In the records below, find the line with "if s.dl.cores.any fun" and the line with "has committed. -/"; return exactly those lines and every line between them.

Data records =>

- - - - - - -

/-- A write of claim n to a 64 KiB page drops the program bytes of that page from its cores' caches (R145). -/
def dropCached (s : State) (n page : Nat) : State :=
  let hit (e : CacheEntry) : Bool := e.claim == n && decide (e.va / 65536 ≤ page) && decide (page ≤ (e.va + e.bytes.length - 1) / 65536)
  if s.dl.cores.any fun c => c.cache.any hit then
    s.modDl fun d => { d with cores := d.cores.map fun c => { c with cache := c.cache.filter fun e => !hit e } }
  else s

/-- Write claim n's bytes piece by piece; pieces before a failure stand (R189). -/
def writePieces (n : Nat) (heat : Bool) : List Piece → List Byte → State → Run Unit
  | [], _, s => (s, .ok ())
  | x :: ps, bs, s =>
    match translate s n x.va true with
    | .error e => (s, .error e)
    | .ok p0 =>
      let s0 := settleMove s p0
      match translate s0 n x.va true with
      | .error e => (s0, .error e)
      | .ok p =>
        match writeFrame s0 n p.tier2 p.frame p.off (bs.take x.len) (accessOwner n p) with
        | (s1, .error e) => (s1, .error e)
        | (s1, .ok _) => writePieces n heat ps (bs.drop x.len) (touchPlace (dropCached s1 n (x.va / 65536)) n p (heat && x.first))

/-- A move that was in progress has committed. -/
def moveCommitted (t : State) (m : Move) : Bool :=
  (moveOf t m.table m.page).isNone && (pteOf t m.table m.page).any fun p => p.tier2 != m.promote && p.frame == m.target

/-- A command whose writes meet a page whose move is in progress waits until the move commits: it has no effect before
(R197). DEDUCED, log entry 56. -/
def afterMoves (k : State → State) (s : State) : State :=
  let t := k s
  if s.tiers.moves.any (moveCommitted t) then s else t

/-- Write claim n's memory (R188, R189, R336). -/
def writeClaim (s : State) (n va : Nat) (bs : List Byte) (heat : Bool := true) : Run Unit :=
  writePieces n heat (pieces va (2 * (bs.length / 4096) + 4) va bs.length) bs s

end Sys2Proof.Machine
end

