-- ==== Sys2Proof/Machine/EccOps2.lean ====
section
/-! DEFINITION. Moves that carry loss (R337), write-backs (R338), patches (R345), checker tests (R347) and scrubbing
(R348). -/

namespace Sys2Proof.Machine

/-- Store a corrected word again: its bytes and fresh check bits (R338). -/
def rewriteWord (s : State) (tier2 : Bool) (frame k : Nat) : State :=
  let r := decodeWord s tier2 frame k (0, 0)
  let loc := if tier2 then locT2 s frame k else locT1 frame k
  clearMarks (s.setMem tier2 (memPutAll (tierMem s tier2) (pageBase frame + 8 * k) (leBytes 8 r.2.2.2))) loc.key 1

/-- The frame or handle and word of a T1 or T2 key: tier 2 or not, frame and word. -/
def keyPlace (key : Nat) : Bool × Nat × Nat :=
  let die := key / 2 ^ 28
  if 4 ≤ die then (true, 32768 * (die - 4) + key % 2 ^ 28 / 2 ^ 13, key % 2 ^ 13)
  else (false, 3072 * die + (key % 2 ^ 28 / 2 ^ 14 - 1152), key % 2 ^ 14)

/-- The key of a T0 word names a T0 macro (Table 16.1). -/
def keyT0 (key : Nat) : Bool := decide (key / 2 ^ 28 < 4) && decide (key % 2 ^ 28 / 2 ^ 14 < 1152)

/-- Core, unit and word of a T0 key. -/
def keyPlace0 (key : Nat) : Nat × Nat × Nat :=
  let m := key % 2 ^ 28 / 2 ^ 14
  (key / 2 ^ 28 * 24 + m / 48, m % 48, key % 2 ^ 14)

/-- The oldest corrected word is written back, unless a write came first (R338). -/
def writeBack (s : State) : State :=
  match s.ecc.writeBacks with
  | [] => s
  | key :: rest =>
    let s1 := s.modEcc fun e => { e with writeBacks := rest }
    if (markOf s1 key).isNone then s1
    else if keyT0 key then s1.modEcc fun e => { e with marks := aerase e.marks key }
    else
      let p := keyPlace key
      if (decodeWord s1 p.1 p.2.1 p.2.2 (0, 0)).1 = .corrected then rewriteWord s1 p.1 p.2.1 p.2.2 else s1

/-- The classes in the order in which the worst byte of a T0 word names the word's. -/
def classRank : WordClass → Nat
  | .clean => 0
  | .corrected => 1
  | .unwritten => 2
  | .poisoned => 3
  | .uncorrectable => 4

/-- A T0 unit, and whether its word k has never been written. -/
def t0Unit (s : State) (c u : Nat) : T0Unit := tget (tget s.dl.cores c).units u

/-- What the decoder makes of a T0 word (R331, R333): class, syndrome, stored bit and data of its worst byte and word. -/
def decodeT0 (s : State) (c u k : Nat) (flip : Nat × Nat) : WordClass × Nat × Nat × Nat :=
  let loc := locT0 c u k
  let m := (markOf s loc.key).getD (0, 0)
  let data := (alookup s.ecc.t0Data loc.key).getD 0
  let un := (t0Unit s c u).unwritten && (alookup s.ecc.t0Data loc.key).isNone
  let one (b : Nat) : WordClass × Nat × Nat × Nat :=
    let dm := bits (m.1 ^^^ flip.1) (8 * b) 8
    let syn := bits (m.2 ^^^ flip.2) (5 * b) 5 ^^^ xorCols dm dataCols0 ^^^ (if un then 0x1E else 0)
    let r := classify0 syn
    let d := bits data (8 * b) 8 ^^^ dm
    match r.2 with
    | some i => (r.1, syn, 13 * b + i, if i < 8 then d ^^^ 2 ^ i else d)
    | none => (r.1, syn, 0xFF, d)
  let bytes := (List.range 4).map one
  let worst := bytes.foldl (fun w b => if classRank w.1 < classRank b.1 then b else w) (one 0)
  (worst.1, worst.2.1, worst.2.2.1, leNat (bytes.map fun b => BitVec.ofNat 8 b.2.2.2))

- - - - - - -

Result =>
  if s.dl.cores.any fun c => c.cache.any hit then
    s.modDl fun d => { d with cores := d.cores.map fun c => { c with cache := c.cache.filter fun e => !hit e } }
  else s

/-- Write claim n's bytes piece by piece; pieces before a failure stand (R189). -/
def writePieces (n : Nat) (heat : Bool) : List Piece → List Byte → State → Run Unit
  | [], _, s => (s, .ok ())
  | x :: ps, bs, s =>
    match translate s n x.va true with
    | .error e => (s, .error e)
    | .ok p0 =>
      let s0 := settleMove s p0
      match translate s0 n x.va true with
      | .error e => (s0, .error e)
      | .ok p =>
        match writeFrame s0 n p.tier2 p.frame p.off (bs.take x.len) (accessOwner n p) with
        | (s1, .error e) => (s1, .error e)
        | (s1, .ok _) => writePieces n heat ps (bs.drop x.len) (touchPlace (dropCached s1 n (x.va / 65536)) n p (heat && x.first))

/-- A move that was in progress has committed. -/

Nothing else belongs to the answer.